- Светлое будущее!? Зачем оно здесь? Испокон веков о нем мечтали только рабы и нищие. Зачем оно человеку с достатком? Обеспеченному человеку лучше жить сегодняшним днем. Ведь в вашем "светлом будущем", где все вдруг станут равными, он окажется без своего высокого положения в обществе.
Неприятный скользкий взгляд измерял меня.
- Вы с вашими фантазиями здесь вредны, - заключил главный редактор.
Вот так просто и цинично объяснили мне классовую суть моего увлечения.
Я был обескуражен, хотя в чем-то нотации и принесли свою пользу: все встало на свои места. До сих пор я никак не мог понять, почему мои рассказы даже не открывают в редакциях.
- Новым читателям не светлое будущее нужно, - продолжал сипеть главный. - Даже если и готовы они читать что-либо о будущем, то только о воюющем будущем, о терминаторах, бластерах и прочей жести. Если их герои спасают мир, они спасают его только для того, чтобы все снова держалось на силе. Им нужен мир, герои которого возвышались бы над серой массой. В них наши читатели хотят видеть себя, свои не реализованные амбиции, свои не состоявшиеся претензии на господство над окружающими людьми.
Я свернул свои рукописи в тонкую трубку и молча вышел из кабинета.
Куда теперь?
В редакции кипела работа. Журналисты, корректоры, верстальщики деловито исполняли свои обязанности. Они творили особый виртуальный мир, и в нем были битвы, скандалы, происшествия. Их руками создавался мир человеческих джунглей.
Выходит, права Юлька, долго и упорно пытавшаяся отговорить меня от моей фантастики.
- Ты же талантлив! - говорила она. - Пиши детективы или любовные романы. Будешь, хотя бы, деньги домой приносить. Не нужно никому твое светлое будущее...
А я еще не верил ей, пытался спорить. Говорил о нашей замордованной жизни, о людях, потерявших веру во все. Им нужен, - говорил я, - хоть какой-нибудь просвет впереди.
- Луч света в темном царстве, - усмехалась она.
Я не понимал ее сарказм.
А, ведь, как все просто объяснилось: моя литература, оказывается, - для бедняков! Но никто сегодня не мнит себя бедняком. Даже "отставшие от поезда" тешат себя надеждой на непременное обогащение... В их числе моя Юлька...

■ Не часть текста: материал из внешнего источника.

-- ==== Sys2Proof/Laws/Ops.lean ====
section
/-! SUPPORT. What each shared operation does, said once: the record update it makes and the transactions it appends. -/

namespace Sys2Proof.Machine

/-- `accept` answers a next state exactly under a valid configuration. -/
theorem accept_eq_next {s t u : State} : accept s t = .next u ↔ s.cfg.valid = true ∧ t = u := by
  unfold accept
  split <;> simp_all

theorem accept_of_valid {s t : State} (h : s.cfg.valid = true) : accept s t = .next t := by simp [accept, h]

theorem accept_of_invalid {s t : State} (h : s.cfg.valid = false) : accept s t = .refused .badConfiguration := by
  simp [accept, h]

/-- `acceptIf` answers a next state exactly when the operand condition and the configuration hold. -/
theorem acceptIf_eq_next {ok : Bool} {r : Refusal} {s t u : State} :
    acceptIf ok r s t = .next u ↔ ok = true ∧ s.cfg.valid = true ∧ t = u := by
  unfold acceptIf
  cases ok
  · simp only [Bool.false_eq_true, ↓reduceIte, false_and, iff_false]
    split <;> simp
  · simpa using accept_eq_next

/-- R103. -/
theorem resetCounters_eq (b : Bool) (s : State) :
    resetCounters b s = { s with
      ctrl := withReset s.ctrl b
      trace := s.trace ++ [.write s.cfg.idxCtrl (withReset s.ctrl b)] } := rfl

/-- R104. -/
theorem enableIsr_eq (b : Bool) (s : State) :
    enableIsr b s = { s with
      ctrl := withIrqEnable s.ctrl b
      trace := s.trace ++ [.write s.cfg.idxCtrl (withIrqEnable s.ctrl b)] } := rfl

/-- R105. -/
theorem clearIsr_eq (s : State) :
    clearIsr s = { s with trace := s.trace ++ [.write s.cfg.idxCtrl (withIrqClear s.ctrl)] } := rfl

/-- R106, the mode field's own write. -/
theorem writeTuneMode_eq (m : BitVec 2) (s : State) :
    writeTuneMode m s = { s with
      ctrl := withTuneMode s.ctrl m
      trace := s.trace ++ [.write s.cfg.idxCtrl (withTuneMode s.ctrl m)] } := rfl

/-- R130. -/
theorem dacWrite_eq (v : U16) (s : State) :
    dacWrite v s = { s with
      trim := v
      trace := s.trace ++ [.write s.cfg.idxDacLo (dacLow v), .write s.cfg.idxDacHi (dacHigh v)] } := by
  simp [dacWrite, regWrite]

/-- R169. -/
theorem rearm_eq (s : State) :
    rearm s = { s with
      ctrl := withIrqEnable (withReset s.ctrl false) true
      trace := s.trace ++ [.write s.cfg.idxCtrl (withReset s.ctrl false),
        .write s.cfg.idxCtrl (withIrqEnable (withReset s.ctrl false) true)] } := by
  simp [rearm, enableIsr_eq, resetCounters_eq]

/-- The environment after `n` reads. -/
def Environment.answeredN (e : Environment) (n : Nat) : Environment :=
  { e with answers := e.answers.drop n, draws := e.draws + n }

/-- R63: the assembled counter, as a sum. -/
theorem countOfBytes_toNat (b0 b1 b2 b3 : Byte) : (countOfBytes b0 b1 b2 b3).toNat =
    b0.toNat + 256 * b1.toNat + 65536 * b2.toNat + 16777216 * b3.toNat := by
  simp only [countOfBytes, toNat_append_eq]
  omega

/-- R106, R86: the four codes. -/
theorem setTuneMode_disabled (s : State) :
    setTuneMode 0b00 s = resetCounters true (writeTuneMode 0b00 (enableIsr false s)) := rfl

theorem setTuneMode_onePPS (s : State) :
    setTuneMode 0b01 s =
      enableIsr true (resetCounters false (resetCounters true (writeTuneMode 0b01 (enableIsr false s)))) := rfl

theorem setTuneMode_tenMHz (s : State) :
    setTuneMode 0b10 s =
      enableIsr true (resetCounters false (resetCounters true (writeTuneMode 0b10 (enableIsr false s)))) := rfl

theorem setTuneMode_unrecognised (s : State) : setTuneMode 0b11 s = s := rfl

/-- R88: the control bytes a shadow that R22 allows can take. -/
theorem ctrlByte_of_shadow (c : Byte) (h2 : ctrlIrqClear c = false) (h5 : ctrlReserved c = 0) :
    c = ctrlByte (ctrlTuneMode c) (ctrlIrqEnable c) (ctrlReset c) := by
  revert h2 h5
  revert c
  decide

@[simp] theorem withReset_ctrlByte (m : BitVec 2) (e r b : Bool) :
    withReset (ctrlByte m e r) b = ctrlByte m e b := by
  revert m e r b
  decide

@[simp] theorem withIrqEnable_ctrlByte (m : BitVec 2) (e r b : Bool) :
    withIrqEnable (ctrlByte m e r) b = ctrlByte m b r := by
  revert m e r b
  decide

@[simp] theorem withTuneMode_ctrlByte (m n : BitVec 2) (e r : Bool) :
    withTuneMode (ctrlByte m e r) n = ctrlByte n e r := by
  revert m n e r
  decide

@[simp] theorem ctrlTuneMode_ctrlByte (m : BitVec 2) (e r : Bool) : ctrlTuneMode (ctrlByte m e r) = m := by
  revert m e r
  decide

@[simp] theorem ctrlIrqEnable_ctrlByte (m : BitVec 2) (e r : Bool) : ctrlIrqEnable (ctrlByte m e r) = e := by
  revert m e r
  decide

@[simp] theorem ctrlReset_ctrlByte (m : BitVec 2) (e r : Bool) : ctrlReset (ctrlByte m e r) = r := by
  revert m e r
  decide

/-- Setting one field of a shadow that R22 allows, field by field. -/
theorem withReset_of_shadow {c : Byte} (h2 : ctrlIrqClear c = false) (h5 : ctrlReserved c = 0) (b : Bool) :
    withReset c b = ctrlByte (ctrlTuneMode c) (ctrlIrqEnable c) b := by
  conv_lhs => rw [ctrlByte_of_shadow c h2 h5]
  exact withReset_ctrlByte _ _ _ _

theorem withIrqEnable_of_shadow {c : Byte} (h2 : ctrlIrqClear c = false) (h5 : ctrlReserved c = 0) (b : Bool) :
    withIrqEnable c b = ctrlByte (ctrlTuneMode c) b (ctrlReset c) := by
  conv_lhs => rw [ctrlByte_of_shadow c h2 h5]
  exact withIrqEnable_ctrlByte _ _ _ _

/-- `clamp` of R11 lands in its range. -/
theorem clamp_bounds (v lo hi : Int) (h : lo ≤ hi) : lo ≤ clamp v lo hi ∧ clamp v lo hi ≤ hi := by
  unfold clamp
  split
  · omega
  · split <;> omega

/-- A clamped DAC count is held exactly. -/
theorem u16OfInt_clamp (v : Int) (m : Nat) (h : m ≤ 65535) :
    ((u16OfInt (clamp v 0 m)).toNat : Int) = clamp v 0 m := by
  have hb := clamp_bounds v 0 m (by omega)
  simp only [u16OfInt, BitVec.toNat_ofInt]
  omega

/-- A DAC parameter of R7 is held exactly. -/
theorem u16OfNat_toNat (n : Nat) (h : n ≤ 65535) : (u16OfNat n).toNat = n := by
  simp only [u16OfNat, BitVec.toNat_ofNat]
  omega

end Sys2Proof.Machine
end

На улице я снова оказался в замешательстве. Куда идти? Домой не хотелось. Ноги как-то сами собой понесли меня в старый парк.
В руке все еще оставалась бумажная трубка. Бесполезная теперь.
Сев на краешек завалившейся скамейки, я покрутил рулончик. Рядом была мусорница, которую никто давно уже не вычищал и в которую уже давно никто ничего не выбрасывал.
Кинуть все туда?
Я развернул листочки.
Почему-то не поднималась рука выбросить их.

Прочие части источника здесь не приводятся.